## EXERCISE REQUIREMENTS
In the entries that follow, the lines from the one with "BitVec.ofNat 64 (leNat (shake128" through the one with "def NSpace.rb (p" are the ones to write out, exactly and with both ends included. Nothing else should appear.

## DATA
┌──
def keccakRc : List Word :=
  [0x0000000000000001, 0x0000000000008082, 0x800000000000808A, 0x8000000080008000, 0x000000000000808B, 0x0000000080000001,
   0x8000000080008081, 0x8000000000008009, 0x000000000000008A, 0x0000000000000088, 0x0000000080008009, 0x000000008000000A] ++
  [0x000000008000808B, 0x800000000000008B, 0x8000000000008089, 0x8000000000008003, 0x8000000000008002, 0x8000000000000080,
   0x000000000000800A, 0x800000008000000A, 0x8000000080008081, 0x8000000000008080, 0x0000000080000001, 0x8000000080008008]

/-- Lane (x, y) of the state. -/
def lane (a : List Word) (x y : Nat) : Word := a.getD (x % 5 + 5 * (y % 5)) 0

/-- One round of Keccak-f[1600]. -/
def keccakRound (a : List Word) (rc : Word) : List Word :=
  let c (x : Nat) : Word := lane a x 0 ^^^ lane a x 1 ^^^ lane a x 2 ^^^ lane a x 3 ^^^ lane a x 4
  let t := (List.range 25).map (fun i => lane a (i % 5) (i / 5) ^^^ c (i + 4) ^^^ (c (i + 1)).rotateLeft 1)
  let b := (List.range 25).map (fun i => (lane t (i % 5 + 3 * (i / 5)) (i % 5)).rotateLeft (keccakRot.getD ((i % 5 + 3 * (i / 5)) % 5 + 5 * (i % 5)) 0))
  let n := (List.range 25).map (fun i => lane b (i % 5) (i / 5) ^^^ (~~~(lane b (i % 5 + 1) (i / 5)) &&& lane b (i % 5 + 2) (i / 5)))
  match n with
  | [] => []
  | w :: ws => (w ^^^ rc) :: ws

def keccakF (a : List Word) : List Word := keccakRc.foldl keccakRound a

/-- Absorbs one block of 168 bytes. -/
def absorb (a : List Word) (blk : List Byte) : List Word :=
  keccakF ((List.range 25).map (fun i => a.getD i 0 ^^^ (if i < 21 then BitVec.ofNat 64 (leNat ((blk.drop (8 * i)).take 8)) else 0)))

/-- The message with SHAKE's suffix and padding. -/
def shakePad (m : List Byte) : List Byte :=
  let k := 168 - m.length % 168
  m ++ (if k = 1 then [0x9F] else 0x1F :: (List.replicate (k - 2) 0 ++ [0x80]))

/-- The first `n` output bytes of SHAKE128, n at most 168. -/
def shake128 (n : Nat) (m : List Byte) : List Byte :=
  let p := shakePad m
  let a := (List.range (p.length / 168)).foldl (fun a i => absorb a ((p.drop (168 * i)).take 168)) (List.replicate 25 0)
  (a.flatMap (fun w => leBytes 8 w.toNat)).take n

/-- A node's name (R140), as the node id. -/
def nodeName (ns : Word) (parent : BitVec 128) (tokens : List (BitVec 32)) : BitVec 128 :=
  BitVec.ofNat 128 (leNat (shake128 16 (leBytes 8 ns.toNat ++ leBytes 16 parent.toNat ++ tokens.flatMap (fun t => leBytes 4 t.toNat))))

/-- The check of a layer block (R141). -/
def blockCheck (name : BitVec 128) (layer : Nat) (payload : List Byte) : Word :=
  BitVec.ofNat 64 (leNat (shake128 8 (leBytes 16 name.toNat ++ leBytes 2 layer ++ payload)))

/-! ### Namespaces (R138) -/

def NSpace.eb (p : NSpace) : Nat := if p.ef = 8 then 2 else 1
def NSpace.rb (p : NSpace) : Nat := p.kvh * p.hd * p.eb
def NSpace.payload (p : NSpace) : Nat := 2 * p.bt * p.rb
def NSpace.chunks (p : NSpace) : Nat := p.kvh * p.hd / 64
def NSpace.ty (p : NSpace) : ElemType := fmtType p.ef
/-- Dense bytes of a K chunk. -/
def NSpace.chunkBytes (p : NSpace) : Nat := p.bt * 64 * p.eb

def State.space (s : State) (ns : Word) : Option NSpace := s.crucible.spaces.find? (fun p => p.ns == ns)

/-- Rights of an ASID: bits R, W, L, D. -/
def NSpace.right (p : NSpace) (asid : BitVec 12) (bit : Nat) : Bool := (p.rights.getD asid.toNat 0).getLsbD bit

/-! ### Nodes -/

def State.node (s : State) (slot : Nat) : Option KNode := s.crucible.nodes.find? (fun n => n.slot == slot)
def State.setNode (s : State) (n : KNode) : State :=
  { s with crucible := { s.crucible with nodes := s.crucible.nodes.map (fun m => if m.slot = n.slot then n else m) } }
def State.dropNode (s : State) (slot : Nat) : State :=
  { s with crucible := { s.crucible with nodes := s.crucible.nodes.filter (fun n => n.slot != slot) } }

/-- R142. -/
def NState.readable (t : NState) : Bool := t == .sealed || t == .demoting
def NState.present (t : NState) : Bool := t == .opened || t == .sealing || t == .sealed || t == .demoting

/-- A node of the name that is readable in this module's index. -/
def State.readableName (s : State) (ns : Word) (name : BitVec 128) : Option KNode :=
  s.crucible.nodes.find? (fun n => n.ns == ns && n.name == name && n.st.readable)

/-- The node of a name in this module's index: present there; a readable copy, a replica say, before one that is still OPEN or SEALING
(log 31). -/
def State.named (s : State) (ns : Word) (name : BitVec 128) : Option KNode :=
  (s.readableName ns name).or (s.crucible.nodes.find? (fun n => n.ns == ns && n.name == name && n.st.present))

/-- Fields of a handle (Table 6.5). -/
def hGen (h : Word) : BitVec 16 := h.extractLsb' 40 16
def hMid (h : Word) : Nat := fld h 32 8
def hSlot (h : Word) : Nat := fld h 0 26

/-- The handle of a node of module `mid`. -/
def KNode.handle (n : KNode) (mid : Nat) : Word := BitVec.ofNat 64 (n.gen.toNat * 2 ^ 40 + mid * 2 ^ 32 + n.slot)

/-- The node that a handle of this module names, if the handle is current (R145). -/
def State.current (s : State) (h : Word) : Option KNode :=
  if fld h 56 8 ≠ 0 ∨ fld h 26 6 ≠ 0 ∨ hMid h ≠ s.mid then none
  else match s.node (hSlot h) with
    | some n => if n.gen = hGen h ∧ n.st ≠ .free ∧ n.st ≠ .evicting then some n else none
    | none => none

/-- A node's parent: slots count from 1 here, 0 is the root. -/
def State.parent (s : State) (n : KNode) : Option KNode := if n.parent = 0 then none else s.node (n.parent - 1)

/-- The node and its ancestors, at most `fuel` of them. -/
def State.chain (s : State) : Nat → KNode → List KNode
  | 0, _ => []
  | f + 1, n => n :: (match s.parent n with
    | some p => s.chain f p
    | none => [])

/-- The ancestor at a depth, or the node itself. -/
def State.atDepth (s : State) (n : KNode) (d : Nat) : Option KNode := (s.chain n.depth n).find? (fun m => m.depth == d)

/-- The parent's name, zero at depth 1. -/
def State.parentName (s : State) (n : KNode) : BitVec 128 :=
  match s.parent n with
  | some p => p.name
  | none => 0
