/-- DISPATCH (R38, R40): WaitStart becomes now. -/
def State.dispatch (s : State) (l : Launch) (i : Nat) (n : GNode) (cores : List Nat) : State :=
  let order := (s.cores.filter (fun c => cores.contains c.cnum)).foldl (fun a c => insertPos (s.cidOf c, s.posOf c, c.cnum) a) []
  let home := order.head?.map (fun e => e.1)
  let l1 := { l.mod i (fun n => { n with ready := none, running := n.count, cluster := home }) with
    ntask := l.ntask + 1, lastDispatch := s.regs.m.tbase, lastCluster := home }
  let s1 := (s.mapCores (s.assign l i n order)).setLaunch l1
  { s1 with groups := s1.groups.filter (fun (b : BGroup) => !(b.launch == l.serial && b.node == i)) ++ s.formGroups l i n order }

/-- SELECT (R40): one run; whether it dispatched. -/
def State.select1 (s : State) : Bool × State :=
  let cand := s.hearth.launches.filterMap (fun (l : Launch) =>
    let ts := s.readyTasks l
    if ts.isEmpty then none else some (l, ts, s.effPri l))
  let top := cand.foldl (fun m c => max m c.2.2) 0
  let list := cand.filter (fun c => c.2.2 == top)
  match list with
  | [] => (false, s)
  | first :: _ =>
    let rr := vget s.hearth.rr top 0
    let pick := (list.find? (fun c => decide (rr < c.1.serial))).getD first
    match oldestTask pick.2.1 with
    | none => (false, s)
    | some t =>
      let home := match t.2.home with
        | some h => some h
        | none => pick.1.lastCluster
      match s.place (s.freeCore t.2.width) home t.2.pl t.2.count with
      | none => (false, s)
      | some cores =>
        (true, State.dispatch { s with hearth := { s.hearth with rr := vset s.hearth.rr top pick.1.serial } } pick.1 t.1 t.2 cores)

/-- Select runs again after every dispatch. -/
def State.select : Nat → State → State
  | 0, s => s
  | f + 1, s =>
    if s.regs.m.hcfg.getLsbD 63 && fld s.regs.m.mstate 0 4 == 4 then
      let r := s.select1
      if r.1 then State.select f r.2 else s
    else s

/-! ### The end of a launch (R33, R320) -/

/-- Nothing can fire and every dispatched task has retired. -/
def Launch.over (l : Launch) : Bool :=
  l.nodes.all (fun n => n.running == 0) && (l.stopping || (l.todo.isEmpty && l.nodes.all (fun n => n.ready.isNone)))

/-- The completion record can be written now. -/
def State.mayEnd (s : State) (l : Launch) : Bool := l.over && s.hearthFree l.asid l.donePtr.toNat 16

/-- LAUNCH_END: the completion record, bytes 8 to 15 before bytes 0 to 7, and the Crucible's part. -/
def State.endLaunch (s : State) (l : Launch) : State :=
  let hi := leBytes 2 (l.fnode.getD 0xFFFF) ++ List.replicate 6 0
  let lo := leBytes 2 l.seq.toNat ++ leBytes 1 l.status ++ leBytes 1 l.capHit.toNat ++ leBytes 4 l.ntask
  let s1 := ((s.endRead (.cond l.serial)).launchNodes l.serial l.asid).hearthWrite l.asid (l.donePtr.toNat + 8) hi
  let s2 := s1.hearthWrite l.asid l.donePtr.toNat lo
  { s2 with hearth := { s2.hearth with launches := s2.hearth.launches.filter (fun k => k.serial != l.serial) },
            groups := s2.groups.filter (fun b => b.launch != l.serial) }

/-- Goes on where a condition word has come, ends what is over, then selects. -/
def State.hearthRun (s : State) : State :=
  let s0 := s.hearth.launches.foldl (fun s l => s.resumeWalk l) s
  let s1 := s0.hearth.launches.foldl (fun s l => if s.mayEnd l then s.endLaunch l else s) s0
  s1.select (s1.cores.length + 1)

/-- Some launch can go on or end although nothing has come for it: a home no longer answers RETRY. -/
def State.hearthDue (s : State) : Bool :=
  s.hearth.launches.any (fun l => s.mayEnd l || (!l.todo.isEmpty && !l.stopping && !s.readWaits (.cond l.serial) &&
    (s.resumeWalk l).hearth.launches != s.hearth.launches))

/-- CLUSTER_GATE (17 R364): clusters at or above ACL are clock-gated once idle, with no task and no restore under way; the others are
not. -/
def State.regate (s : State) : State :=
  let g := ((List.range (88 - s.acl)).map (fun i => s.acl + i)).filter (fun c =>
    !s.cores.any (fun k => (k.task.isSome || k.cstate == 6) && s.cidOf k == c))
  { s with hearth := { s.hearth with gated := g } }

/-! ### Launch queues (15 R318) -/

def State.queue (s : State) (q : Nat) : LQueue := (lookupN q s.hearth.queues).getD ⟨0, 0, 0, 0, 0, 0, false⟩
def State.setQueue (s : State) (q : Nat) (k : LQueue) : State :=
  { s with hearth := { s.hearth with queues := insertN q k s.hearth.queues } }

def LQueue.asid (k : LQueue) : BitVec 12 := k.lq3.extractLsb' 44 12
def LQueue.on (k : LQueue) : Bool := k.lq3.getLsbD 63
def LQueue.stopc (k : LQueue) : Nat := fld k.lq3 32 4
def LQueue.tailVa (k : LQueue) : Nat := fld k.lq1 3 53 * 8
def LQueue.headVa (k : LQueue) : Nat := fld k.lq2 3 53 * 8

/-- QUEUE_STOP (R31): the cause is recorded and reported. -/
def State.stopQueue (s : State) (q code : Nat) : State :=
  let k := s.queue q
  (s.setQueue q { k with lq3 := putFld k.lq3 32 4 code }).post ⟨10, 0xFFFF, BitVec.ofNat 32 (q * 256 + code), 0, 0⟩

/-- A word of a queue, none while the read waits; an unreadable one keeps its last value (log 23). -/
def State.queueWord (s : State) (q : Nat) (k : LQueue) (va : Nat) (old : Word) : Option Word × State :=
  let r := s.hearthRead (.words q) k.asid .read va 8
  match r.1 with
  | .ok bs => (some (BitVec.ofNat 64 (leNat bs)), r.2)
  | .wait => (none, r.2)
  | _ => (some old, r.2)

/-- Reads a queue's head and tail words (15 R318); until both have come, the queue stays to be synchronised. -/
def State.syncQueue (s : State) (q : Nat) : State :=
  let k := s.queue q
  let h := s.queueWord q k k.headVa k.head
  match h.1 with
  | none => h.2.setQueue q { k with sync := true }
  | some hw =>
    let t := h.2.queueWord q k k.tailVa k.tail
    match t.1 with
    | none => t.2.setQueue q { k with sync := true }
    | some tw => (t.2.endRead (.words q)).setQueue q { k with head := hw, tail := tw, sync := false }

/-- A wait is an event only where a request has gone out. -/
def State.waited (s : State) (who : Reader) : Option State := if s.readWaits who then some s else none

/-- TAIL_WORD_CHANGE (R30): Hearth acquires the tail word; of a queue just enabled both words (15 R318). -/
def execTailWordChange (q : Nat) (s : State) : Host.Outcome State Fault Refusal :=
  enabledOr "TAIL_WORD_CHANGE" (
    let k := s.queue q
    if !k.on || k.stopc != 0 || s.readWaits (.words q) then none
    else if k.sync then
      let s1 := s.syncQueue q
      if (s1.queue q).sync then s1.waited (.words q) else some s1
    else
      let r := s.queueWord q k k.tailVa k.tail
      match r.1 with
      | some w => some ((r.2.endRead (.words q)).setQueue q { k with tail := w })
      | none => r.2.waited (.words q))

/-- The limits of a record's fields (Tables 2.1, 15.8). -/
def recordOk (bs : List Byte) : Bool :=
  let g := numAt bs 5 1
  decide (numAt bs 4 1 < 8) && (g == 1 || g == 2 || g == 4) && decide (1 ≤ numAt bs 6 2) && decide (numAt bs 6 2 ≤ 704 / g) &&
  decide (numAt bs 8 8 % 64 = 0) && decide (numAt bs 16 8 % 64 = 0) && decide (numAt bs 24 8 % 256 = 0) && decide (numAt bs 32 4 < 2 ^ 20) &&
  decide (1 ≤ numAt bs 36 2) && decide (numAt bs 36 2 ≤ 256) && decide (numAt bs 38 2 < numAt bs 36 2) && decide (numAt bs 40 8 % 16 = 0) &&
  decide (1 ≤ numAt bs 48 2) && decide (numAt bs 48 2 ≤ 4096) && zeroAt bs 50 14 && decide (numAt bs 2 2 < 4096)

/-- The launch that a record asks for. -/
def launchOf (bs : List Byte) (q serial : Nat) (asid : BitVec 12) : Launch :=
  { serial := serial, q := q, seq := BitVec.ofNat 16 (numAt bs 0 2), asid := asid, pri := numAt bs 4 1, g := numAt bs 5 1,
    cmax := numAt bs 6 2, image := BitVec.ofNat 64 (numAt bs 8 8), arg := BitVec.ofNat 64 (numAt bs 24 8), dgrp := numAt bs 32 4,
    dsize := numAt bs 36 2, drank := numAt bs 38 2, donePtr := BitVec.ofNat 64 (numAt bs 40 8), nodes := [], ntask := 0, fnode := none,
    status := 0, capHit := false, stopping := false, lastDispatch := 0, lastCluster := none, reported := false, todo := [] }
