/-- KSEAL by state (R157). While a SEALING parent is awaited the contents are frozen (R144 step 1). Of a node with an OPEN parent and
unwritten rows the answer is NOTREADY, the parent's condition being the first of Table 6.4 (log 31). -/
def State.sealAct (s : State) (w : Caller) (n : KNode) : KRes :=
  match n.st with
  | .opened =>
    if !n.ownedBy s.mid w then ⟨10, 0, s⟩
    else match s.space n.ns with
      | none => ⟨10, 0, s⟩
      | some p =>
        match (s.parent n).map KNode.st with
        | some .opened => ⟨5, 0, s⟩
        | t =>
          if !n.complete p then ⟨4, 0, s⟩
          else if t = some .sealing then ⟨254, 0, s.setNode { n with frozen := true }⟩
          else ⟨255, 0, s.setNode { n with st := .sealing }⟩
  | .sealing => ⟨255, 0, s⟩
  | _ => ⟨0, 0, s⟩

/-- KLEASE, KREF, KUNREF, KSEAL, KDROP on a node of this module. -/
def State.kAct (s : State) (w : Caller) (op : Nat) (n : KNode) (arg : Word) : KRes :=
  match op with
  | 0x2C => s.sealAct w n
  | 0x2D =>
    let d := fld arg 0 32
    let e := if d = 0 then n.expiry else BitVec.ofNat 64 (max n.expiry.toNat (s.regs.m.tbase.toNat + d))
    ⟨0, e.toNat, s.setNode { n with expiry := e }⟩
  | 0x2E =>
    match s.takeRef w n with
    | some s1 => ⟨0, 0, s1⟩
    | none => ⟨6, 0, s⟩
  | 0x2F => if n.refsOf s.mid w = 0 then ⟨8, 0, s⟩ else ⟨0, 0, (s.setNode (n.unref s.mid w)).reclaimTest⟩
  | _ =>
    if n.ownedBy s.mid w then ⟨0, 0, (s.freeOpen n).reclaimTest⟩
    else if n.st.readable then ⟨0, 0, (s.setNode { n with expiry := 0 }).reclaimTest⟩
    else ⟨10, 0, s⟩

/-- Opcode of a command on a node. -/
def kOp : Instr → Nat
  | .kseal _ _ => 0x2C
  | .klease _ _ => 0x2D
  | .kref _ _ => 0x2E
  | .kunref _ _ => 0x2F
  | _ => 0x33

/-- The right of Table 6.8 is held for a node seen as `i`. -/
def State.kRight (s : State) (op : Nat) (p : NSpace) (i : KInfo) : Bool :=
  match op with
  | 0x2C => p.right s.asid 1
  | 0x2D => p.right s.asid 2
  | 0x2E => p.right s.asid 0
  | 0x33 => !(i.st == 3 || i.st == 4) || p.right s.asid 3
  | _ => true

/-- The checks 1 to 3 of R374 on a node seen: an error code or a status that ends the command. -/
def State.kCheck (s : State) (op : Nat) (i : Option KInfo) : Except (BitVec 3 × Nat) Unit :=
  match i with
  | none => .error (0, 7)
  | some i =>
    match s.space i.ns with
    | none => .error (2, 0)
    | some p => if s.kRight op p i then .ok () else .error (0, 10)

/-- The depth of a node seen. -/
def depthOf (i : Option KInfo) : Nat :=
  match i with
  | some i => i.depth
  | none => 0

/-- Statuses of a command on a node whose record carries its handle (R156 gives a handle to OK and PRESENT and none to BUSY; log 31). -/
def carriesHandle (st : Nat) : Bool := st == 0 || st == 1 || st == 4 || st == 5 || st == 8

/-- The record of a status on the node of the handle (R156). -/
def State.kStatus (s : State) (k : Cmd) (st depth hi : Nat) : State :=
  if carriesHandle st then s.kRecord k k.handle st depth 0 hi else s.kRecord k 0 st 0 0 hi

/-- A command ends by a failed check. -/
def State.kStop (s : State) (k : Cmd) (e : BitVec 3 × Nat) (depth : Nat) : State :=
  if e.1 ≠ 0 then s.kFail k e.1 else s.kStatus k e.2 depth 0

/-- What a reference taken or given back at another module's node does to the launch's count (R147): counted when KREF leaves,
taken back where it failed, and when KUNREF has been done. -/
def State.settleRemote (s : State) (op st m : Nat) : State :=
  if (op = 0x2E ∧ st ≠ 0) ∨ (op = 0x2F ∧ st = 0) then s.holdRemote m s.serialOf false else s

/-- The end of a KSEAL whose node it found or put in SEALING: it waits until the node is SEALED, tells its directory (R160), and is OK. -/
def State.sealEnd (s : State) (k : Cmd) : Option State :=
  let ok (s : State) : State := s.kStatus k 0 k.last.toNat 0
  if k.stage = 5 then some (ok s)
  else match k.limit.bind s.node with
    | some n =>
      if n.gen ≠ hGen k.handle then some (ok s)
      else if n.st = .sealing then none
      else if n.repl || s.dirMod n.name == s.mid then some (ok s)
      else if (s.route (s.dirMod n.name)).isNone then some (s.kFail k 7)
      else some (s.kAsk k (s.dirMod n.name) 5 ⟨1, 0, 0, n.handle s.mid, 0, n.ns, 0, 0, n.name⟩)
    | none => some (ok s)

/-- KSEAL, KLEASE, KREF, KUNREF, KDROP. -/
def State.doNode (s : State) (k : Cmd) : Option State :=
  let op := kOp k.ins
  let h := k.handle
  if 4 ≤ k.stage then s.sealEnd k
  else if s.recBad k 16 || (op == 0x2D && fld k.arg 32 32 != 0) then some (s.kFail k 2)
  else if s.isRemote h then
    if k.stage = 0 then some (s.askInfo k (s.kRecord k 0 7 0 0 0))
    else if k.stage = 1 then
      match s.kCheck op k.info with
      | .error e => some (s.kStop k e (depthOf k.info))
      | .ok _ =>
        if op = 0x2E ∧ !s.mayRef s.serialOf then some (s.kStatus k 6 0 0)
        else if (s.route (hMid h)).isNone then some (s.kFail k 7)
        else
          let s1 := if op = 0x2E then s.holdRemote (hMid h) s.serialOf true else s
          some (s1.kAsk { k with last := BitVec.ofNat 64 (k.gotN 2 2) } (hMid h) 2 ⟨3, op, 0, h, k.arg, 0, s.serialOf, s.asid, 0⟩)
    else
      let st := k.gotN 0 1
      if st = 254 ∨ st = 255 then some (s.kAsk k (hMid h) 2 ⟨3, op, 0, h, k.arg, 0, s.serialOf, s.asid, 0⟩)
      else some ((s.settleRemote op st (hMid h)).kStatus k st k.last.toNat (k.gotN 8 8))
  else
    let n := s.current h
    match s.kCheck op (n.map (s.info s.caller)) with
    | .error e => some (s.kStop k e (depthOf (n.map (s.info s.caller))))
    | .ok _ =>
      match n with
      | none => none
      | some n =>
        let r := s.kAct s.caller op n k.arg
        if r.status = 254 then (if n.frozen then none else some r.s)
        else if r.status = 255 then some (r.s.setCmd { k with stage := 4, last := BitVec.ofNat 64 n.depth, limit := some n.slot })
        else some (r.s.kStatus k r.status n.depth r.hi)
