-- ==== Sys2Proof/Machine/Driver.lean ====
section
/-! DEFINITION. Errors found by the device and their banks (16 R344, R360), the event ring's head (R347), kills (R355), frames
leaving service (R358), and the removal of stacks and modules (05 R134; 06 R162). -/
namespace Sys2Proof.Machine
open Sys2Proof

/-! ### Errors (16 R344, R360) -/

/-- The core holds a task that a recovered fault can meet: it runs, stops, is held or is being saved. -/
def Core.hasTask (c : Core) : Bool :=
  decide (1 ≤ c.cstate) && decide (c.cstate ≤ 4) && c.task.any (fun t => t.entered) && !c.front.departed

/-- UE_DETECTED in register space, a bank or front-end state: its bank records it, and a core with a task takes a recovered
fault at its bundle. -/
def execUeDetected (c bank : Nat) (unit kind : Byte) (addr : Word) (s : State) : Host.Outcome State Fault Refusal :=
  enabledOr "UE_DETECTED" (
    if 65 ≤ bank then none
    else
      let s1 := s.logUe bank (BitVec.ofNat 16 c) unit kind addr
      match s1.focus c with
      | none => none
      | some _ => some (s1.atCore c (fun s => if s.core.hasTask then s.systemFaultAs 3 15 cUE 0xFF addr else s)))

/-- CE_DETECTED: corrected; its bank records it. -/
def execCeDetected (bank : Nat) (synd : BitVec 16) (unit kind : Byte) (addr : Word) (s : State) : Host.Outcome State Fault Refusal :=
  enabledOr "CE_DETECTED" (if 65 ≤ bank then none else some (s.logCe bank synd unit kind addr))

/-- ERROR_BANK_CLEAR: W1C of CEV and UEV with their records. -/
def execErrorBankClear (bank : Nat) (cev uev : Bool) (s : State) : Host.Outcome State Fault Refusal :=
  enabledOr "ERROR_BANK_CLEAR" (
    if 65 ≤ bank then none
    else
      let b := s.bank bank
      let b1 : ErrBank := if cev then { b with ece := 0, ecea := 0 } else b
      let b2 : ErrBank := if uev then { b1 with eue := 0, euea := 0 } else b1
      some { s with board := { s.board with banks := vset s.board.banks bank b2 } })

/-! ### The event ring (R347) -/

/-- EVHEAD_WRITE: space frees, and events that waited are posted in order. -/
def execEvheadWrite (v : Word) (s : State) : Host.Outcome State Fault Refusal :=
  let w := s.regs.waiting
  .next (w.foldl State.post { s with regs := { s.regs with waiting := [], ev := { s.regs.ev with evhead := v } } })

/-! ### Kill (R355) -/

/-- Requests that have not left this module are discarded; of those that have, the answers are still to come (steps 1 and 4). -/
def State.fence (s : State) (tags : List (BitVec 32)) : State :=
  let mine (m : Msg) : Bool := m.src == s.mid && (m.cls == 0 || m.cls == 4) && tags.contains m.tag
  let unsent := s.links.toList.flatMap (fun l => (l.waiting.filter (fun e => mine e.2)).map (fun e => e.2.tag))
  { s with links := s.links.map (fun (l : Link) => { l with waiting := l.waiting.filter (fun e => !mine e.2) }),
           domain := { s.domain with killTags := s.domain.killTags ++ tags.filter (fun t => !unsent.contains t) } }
└──
## REPLY
  BitVec.ofNat 64 (leNat (shake128 8 (leBytes 16 name.toNat ++ leBytes 2 layer ++ payload)))

/-! ### Namespaces (R138) -/

def NSpace.eb (p : NSpace) : Nat := if p.ef = 8 then 2 else 1
def NSpace.rb (p : NSpace) : Nat := p.kvh * p.hd * p.eb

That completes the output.